Originally posted by guara
View Post
Years later when you swap out that crappy 19" TN monitor for a 60" OLED, or go to the optician, etc, you realize what you thought was "just as good" is about on par with VGA quality, and it's too late to do anything about it because you don't have the original any more.
Or maybe you don't, because the source was a DVD anyway, or something you recorded on your phone. Maybe you don't notice it until you see the same movie at a friend's place, and it looks "wrong" to you because it's got sharp edges everywhere. Maybe you never notice, because you're a frog in a pot, and the opportunity to compare them never comes up again. But regardless, this is a bad decision, and suggesting it to others is even worse.
> The space saving and ease of decoding even on old machines compensate the awfully long encoding time.
Wut? I would love to see this mythical old machine of yours where h265 has "ease of decoding" over h264: it would transform our current understanding of basic math and/or electronic principles. :P Less disk space, sure. But that, no.
If storage is so desperate that you don't have a choice, then okay, h265 is the right "choice" [1], because it's the only one you have. But the rest of it - the misunderstanding that the quality IS the same, rather than just that YOU can't (currently) tell the difference; and that decode of h265 is somehow more efficient than of h264 just because the stream is smaller - is just plain wrong.
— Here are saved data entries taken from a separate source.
/-- Takes a trap at the unit's pc. A cause that reaches H holds the unit, writes the copy of level H and tells H; MEMERR of
core SRAM fails the block instead (R386). -/
def takeTrap (s : State) (u : UnitId) (t : Trap) : State :=
  match unitStrand s u, Tab.find s.blocks (unitBlock u) with
  | some st, some B =>
    if t.cause == .memerr && t.detail == 3 then failBlock (journalErr s B t) (unitBlock u)
    else
      let fe := match u with
        | .front _ => true
        | _ => false
      let sl := match u with
        | .slot _ _ sl => sl
        | _ => 0
      let Q0 : Quire := match u with
        | .slot b q _ => (Tab.find s.quires (quireKey b q)).getD {}
        | _ => {}
      let smask : Mask := if fe then 0 else (Q0.slot sl).mask
      let tm : Mask := if fe then 0 else growTriples Q0.ter (t.mask.getD smask)
      let R := ctxRecord s B.part B.ctx
      let T := trapTarget R.2 fe st t.cause
      let s := R.1
      let s := if t.cause == .memerr then journalErr s B t else s
      let regs : TrapRegs := { pc := st.pc, cause := trapCauseWord t st.level sl T.2.2, mask := tm, info := t.info }
      if T.1 == .h then
        let s := (updStrand s u fun c => { c with wait := .heldAtH { t with mask := some tm } st.pc, trapH := regs }).tell
          (.trapAtH u t.cause T.2.2)
        dropPages s u smask
      else
        match u with
        | .front _ => updStrand s u fun c => enterStrand c T.1 T.2.1 regs 0 0
        | .slot b q sl => s.updQuire (quireKey b q) fun Q =>
            let Q' := Q.setSlot sl { Q.slot sl with
              ctl := enterStrand (Q.slot sl).ctl T.1 T.2.1 regs (Tab.get { val := 0 } Q.k 15).val smask }
            let Q' := { Q' with k := Tab.set Q'.k 15 { val := tm } }
            if T.1 == .s then dropLastPages Q' smask else Q'
  | _, _ => s

/-- The level's trap state of a strand; H keeps none. -/
def Strand.trapOf (st : Strand) : LevelTrap := if st.level == .u then st.trapU else st.trapS

def levelOfPrev (c : Word) : Level :=
  match bits c.toNat 8 2 with
  | 0 => .u
  | 1 => .s
  | _ => .h

/-- Return from a handler (R371): the unit takes PREV and continues at TRAPPC, mid-clause when TRAPPC is the entry's. -/
def returnStrand (st : Strand) : Strand :=
  let L := st.trapOf
  let same := L.regs.pc == L.entryPc
  let back : LevelTrap := { L with regs := L.saved, inHandler := false }
  let st' : Strand :=
    { st with
      pc := L.regs.pc
      hdr := L.hdr
      left := if same then L.left else 0
      cls := L.cls
      level := levelOfPrev L.regs.cause }
  if st.level == .u then { st' with trapU := back } else { st' with trapS := back }

/-- ERET's effect on the unit: k15 and the level's registers as before the entry. A slot without lanes is free again. -/
def takeReturn (s : State) (u : UnitId) : State :=
  match u with
  | .front _ => updStrand s u returnStrand
  | .slot b q sl => s.updQuire (quireKey b q) fun Q =>
      let st := (Q.slot sl).ctl
      let Q' := Q.setSlot sl { Q.slot sl with ctl := returnStrand st, popTrap := false }
      let Q' := { Q' with k := Tab.set Q'.k 15 { val := fitTriples Q.ter st.trapOf.savedK15 } }
      if st.level == .s then dropLastPages Q' (Q.slot sl).mask else Q'

/-! ## How a word ends -/

inductive Act where
  /-- the word completes -/
  | done (s : State)
  /-- the word stalls in place: nothing has changed (R30) -/
  | stall
  /-- the word has issued and its unit waits -/
  | wait (s : State) (w : Wait)
  /-- the word traps and has had no effect of its own -/
  | trap (t : Trap)
  /-- the word traps; stores that it has made keep their values (04_translation.md R82) -/
  | trapIn (s : State) (t : Trap)
  /-- the word completes, and then a trap is due (R239, R306) -/
  | after (s : State) (t : Trap)
  /-- the word completes and control goes to pc -/
  | jump (s : State) (pc : DWord)
  /-- the unit's control state is already what the word makes it -/
  | fixed (s : State)

/-- ICNT of every thread in the issuing slot's mask advances at U (R232). -/
def countIcnt (s : State) (I : Issuer) : State :=
  if I.fe || !I.atU then s
  else s.updQuire I.key fun Q =>
    { Q with icnt := I.threads.foldl (fun t i => Tab.set t i (Tab.get 0 t i + 1)) Q.icnt }

/-- The unit goes on to the next word of its clause. -/
def nextWord (s : State) (u : UnitId) : State :=
  updStrand s u fun c => { c with pc := c.pc + 4, left := c.left - 1, wait := .none }

/-- The holder of a pair lock has issued a word: the stall counter returns to 0 (R201). -/
def touchLock (s : State) (u : UnitId) : State :=
  match u with
  | .front _ => s
  | .slot b q _ => s.updBlock b fun B =>
      match Tab.find B.locks (q / 2) with
      | some L => if L.holder == some q then { B with locks := Tab.set B.locks (q / 2) { L with stall := 0 } } else B
      | none => B

def complete (s : State) (I : Issuer) : State := nextWord (countIcnt s I) I.u

def Act.finish (a : Act) (s0 : State) (I : Issuer) : Host.Outcome State Fault Refusal :=
  match a with
  | .done s => .next (complete s I)
  | .stall => .next s0
  | .wait s w => .next (updStrand s I.u fun c => { c with wait := w })
  | .trap t => .next (takeTrap s0 I.u t)
  | .trapIn s t => .next (takeTrap s I.u t)
  | .after s t => .next (takeTrap (complete s I) I.u t)
  | .jump s pc => .next (updStrand (countIcnt s I) I.u fun c => { c with pc := pc, left := 0, wait := .none })
  | .fixed s => .next s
[1] Even then, the electricity you wasted downgrading the quality of your library would have bought you enough TB of disk to just keep the h264 version anyway, AND have a backup of it.
> Yet, I would like to know: should I be doing AV1+Opus instead of H265+Opus? AV1 encoding and decoding hit way harder on my ageing CPUs than H265.
You shouldn't be doing either. But in short, the answer is "whatever suits your current needs, and your best guess at your future ones". IOW, if the device(s) you want to watch stuff on can't handle XYZ, then encoding to that in the delusion that you're somehow "future-proofing" your library is just plain dumb in both the long term AND the short term. Similarly, if you expect that a couple of years from now you're going to build an HTPC out of a Pi5, or a retired desktop that's only going to have an IGP in it, or etc, AV1 is the wrong choice.
This isn't theoretical: I've been here before. Back when hard drives were measured in the tens of GBs, and I ripped all my CDs so I could listen to them at will. I chose ogg over mp3 because it was technically superior, and open.
10 years later, when disk space was 1/10 the cost, I had the "joy" of ripping all those CDs again: this time to FLAC, and then *also* encoding them to mp3 for the car and portable devices. The circumstances were beyond my control, and I'd made the "right" choice originally, but it still took literally months of elapsed time to do it, both times. If I'd opted for mp3, or aac, or opus, or *anything* other than FLAC last time, it would have been a mistake that I'd have had to either live with, or waste yet another substantial amount of time recovering from. That's the road you're going down now, except in your case "recovering from it" isn't even going to be an option. I really hope you reconsider while you still can.
Buy more disk space. It's cheaper, AND quicker, AND more compatible (since you're already in h264), AND better for playback. Literally the *only* scenario in which that's not the right move is if you're streaming your video over a metered network.